-- ==== Sys2Proof/Tests/Slice0.lean ====
section
/-! SUPPORT. Tests: states and operands that meet the hypotheses of the statements, operands that name nothing, and worked figures of the spec. -/

open Sys2Proof Sys2Proof.Machine Sys2Proof.Safety

namespace Sys2Proof.Tests

set_option Elab.async false

/-- The part in SERVICE, nothing running. -/
def svc : State :=
  { State.reset with
    chp := { State.reset.chp with mode := .service }
    pwr := { State.reset.pwr with inReset := false, aonUp := true } }

/-- `svc` with the tab running and the word `w` next; nothing else in the tab. -/
def tab (w : Nat) : State :=
  { svc with
    psq := { svc.psq with state := .running, period := 100 }
    mems := { svc.mems with act := Store.setWord [] tabBase (BitVec.ofNat 32 w) } }

/-- The machine at the instant at which that word issues. -/
def tabAt (s : State) : State := match s.nextFetch with
  | some t => (s.atT t).tuneIfDue
  | none => s

/-- `s` with tuned words. -/
def tunedTo (s : State) (ws : List (Nat × Word)) : State :=
  { s with regs := { s.regs with tuned := ws.foldl (fun st x => Store.set st x.1 (x.2 ^^^ Reg.resetWord x.1)) s.regs.tuned } }

/-- `s` with live words. -/
def liveTo (s : State) (ws : List (Nat × Word)) : State := ws.foldl (fun s x => s.setLive x.1 x.2) s
/-- SAFE since the instant 5. -/
def inSafe : State := { svc with chp := { svc.chp with safe := true, safeSince := 5, errSeen := true } }

/-- PHS restarts and has until 100. -/
def restartingPhs : State :=
  { svc with chp := { svc.chp with isolated := [{ block := .phs, unit := none, deadline := some 100 }] } }

/-- TEST. -/
def inTest : State := { svc with chp := { svc.chp with mode := .test } }

/-- An injection of REF, cause 3, waits. -/
def injected : State := { inTest with chp := { inTest.chp with inject := some (5 * 2 ^ 13 + 2 * 2 ^ 8 + 3) } }

/-- A snapshot is requested, is being taken (SNAP_SEQ 1), or is held (SNAP_SEQ 0). -/
def snapping (req busy held : Option Nat) : State :=
  (liveTo { svc with chp := { svc.chp with snapReq := req, snapBusy := busy, snapHeld := held } } (if busy.isSome then [(0x58, 1#32)] else []))

/-- The stage in a state. -/
def staged (x : StageState) : State := { svc with chp := { svc.chp with stage := x } }

/-- A mode. -/
def inMode (m : Mode) : State := { svc with chp := { svc.chp with mode := m } }

/-- A Retune is due at the boundary of sweep 0. -/
def retuneDue : State :=
  { tab 0 with
    chp := { svc.chp with stage := .pending, armed := some (.next 0), retuneDue := some 0 }
    regs := { svc.regs with stage := [(0x100014, 0x30002#32)] } }

/-- PREP, its steps complete. -/
def prepDone : State :=
  { inMode .prep with
    chp := { svc.chp with mode := .prep, stage := .checked }
    pwr := { svc.pwr with prepPassed := 7 } }

/-- A confirmation of sweep 0 in sweep 2. -/
def overdue : State :=
  liveTo { svc with chp := { svc.chp with confirms := [{ block := .chn, lastSweep := some 0 }] } } [(0x100028, 2#32)]

/-- Register words as a bank holds them. -/
def bank (ws : List (Nat × Word)) : Store 32 := ws.foldl (fun st x => Store.set st x.1 (x.2 ^^^ Reg.resetWord x.1)) []

/-- CHECKING a tuning that fails no check but, where a bridge's capacity says so, CK23: one HALT, a long PERIOD and no taps. -/
def checkable : State :=
  { staged .checking with
    regs := { svc.regs with stage := bank [(0x100018, 1#32), (0x100010, 2000#32), (0x230004, 0x777#32)] }
    mems := { svc.mems with stage := Store.setWord [] tabBase 0xFC000000#32 } }
/-- The row of the register at an active address. -/
def rowOf (a : Nat) : RegRow := (Reg.rowAt a).getD ⟨0, [], false, 0, []⟩
/-- A word of the tab after `n` ticks. -/
def tabLate (w n : Nat) : State := { tab w with psq := { (tab w).psq with issue := n } }

/-- DJNZ of counter 2 to 9, which holds `n`. -/
def tabLoop (n : BitVec 16) : State :=
  { tab (0x11 * 2 ^ 26 + 2 * 2 ^ 16 + 9) with psq := { (tab 0).psq with loops := [0, 0, n, 0] } }

/-- FIRE of slot 5, shape 3, sub-tick 2, slot 5 active or not. -/
def fire5 (on : Bool) : State :=
  tunedTo (tab (4 * 2 ^ 26 + 5 * 2 ^ 23 + 3 * 2 ^ 19 + 2 * 2 ^ 16)) (if on then [(0x110014, 0x80000000#32)] else [])

/-- The first SWB after START. -/
def tabFirst (w : Nat) : State := { tab w with psq := { (tab w).psq with first := true } }

/-- An SWB of pattern 7 waits at tick 100. -/
def swb (f : Bool) : State :=
  { svc with psq := { svc.psq with state := .running, period := 100, wait := some { pat := 7, tick := 100, follower := f } } }

/-- A follower that has had no edge. -/
def follower : State :=
  { tunedTo svc [(0x10001C, 2#32)] with psq := { svc.psq with state := .running, period := 400 } }

/-- Both guards ARMED, slot 5 active, shape 3 a pulse of 100 samples. -/
def lit : State :=
  { tunedTo svc [(0x110014, 0x80000000#32)] with
    gda := { svc.gda with state := .armed }, gdb := { svc.gdb with state := .armed }
    mems := { svc.mems with act := Store.setWord [] (shapeBase + 3 * 0x1000 + 4) 100#32 } }

/-- A pluck of slot 5 with shape 3. -/
def pluck5 (fired : Bool) : Pluck :=
  { slot := 5, shape := 3, scale := 200, gateAt := 10, fireAt := 20, closeAt := 30, windowEnd := 40, fired := fired, restart := false }

/-- That pluck under way. -/
def plucked (fired : Bool) : State := { lit with psq := { lit.psq with pluck := some (pluck5 fired) } }

/-- The SWB that waits in `swb`. -/
def swb7 (f : Bool) : SwbWait := { pat := 7, tick := 100, follower := f }

/-- A halt is to be taken at that SWB. -/
def swbHalt : State := { swb false with psq := { (swb false).psq with haltAtSwb := some .sweepCmd } }

/-- A gate of the tab open from 10 to 40. -/
def gated : State := { svc with psq := { svc.psq with gate := some (10, 40) } }

/-- A probe of slot 2 that has been emitted at 40. -/
def probe2 : Probe := { slot := 2, pluck := false, kindWord := 0, width := 5, len := 0, bw := 0, amp := 0, phase := 0, wtab := [], scale := 256, fireAt := 10, endAt := 40 }

/-- That probe alone. -/
def probed : State := { svc with psq := { svc.psq with probes := [probe2] } }

/-- A look of slot 2 whose window ends at 40. -/
def look2 : Look := { sweep := 1, slot := 2, shape := 0, pat := 0, fireT := 0, fireAt := 10, windowEnd := 40, emitEnd := 20, offset := 0 }

/-- That look alone. -/
def looked : State := { svc with psq := { svc.psq with looks := [look2] } }
/-- Stage 1 enabled, the light on, and the stage as given. -/
def stage1 (x : SrcStage) : State :=
  { tunedTo lit [(0x120140, 1#32), (0x120150, 0x80000000#32), (0x120154, 0x03000100#32)] with
    src := { lit.src with stages := lit.src.stages.set 1 x } }

/-- A chain of three drivers, refreshed every sweep. -/
def chain (x : StageState) : State :=
  tunedTo { svc with
    chp := { svc.chp with stage := x }
    regs := { svc.regs with stage := bank [(0x130000, 0x10003#32)] }
    occ := { svc.occ with sinceLatch := 2 } } [(0x130000, 0x10003#32)]
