-- ==== Sys2Proof/Machine/Build.lean ====
section
/-! DEFINITION. The parameter values of the block that `State.reset` describes. The spec leaves them to
the builder (spec/00_scope.md R7); these are the values its examples use and its defaults. DESIGN
CHOICE, unsafe for a claim about runs from `State.reset` alone, see notes/assumptions/3.md. -/

namespace Sys2Proof.Machine

/-- "Value used in this spec's examples", R7: 64 bytes, `fault`, `ascending`. -/
def exampleBuild : Config :=
  { bufBytes := 64, overflowMode := .fault, crcFeed := .ascending }

end Sys2Proof.Machine
end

§ WORK REQUIRED
Review the preceding data and report every line that includes the string "fired".

§ EXERCISE RESPONSE
def pluck5 (fired : Bool) : Pluck :=
  { slot := 5, shape := 3, scale := 200, gateAt := 10, fireAt := 20, closeAt := 30, windowEnd := 40, fired := fired, restart := false }
def plucked (fired : Bool) : State := { lit with psq := { lit.psq with pluck := some (pluck5 fired) } }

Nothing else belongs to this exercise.